Lost and Forgotten

    Gertrude Stein knew a good phrase when she heard one. Shortly after World War I she stopped at a garage in a small town in France to have her Ford Model T repaired. When the work was done and she praised the young mechanic, the garage owner growled that he had trained him, but that men between twenty-two and thirty who had served in the war were hopeless; they were “une génération perdue.”

    She told the story to Ernest Hemingway, who used “You are all a lost generation”—attributed to Stein—as one of the epigraphs to his novel The Sun Also Rises (1926), about a group of friends who suffer from postwar anomie and anxiety.
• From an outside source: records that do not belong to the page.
-- ==== Sys2Proof/Syntax.lean ====
section
/-! DEFINITION. The steps of the DZ7800, one constructor per row of the opcode table: the tile words (R51 to R66), the
events of the machine's agents, the stream records (R213), the Topiary operations (R381), the host's register accesses,
the fabric's messages and the attestation requests. -/

namespace Sys2Proof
Suddenly the “lost generation” was a thing, though according to Gerald Howard’s The Insider: Malcolm Cowley and the Triumph of American Literature, it was Cowley’s memoir Exile’s Return (1934) that

    set forth the durable template of revolt and reintegration of the artistic Americans who flocked to the Left Bank in the twenties to escape their country’s cultural limitations, only to rediscover the virtues of the country they’d fled.

    Who exactly was Malcolm Cowley? When Howard, a longtime editor at Doubleday, mentioned the subject of his book to friends, they inevitably replied, Malcolm Lowry? But Cowley was a consummate literary insider—hence Howard’s title—who knew, reviewed, advocated for, argued with, or memorialized most of the twentieth-century authors “of literary consequence.” And with his “heroic, ceaseless activity on behalf of American writers and writing,” Howard claims, Cowley “enabled a true hinge moment in the history of American literature,” placing it “among the great literatures of the world.” That’s the “triumph” in the subtitle of Howard’s largely hagiographic book.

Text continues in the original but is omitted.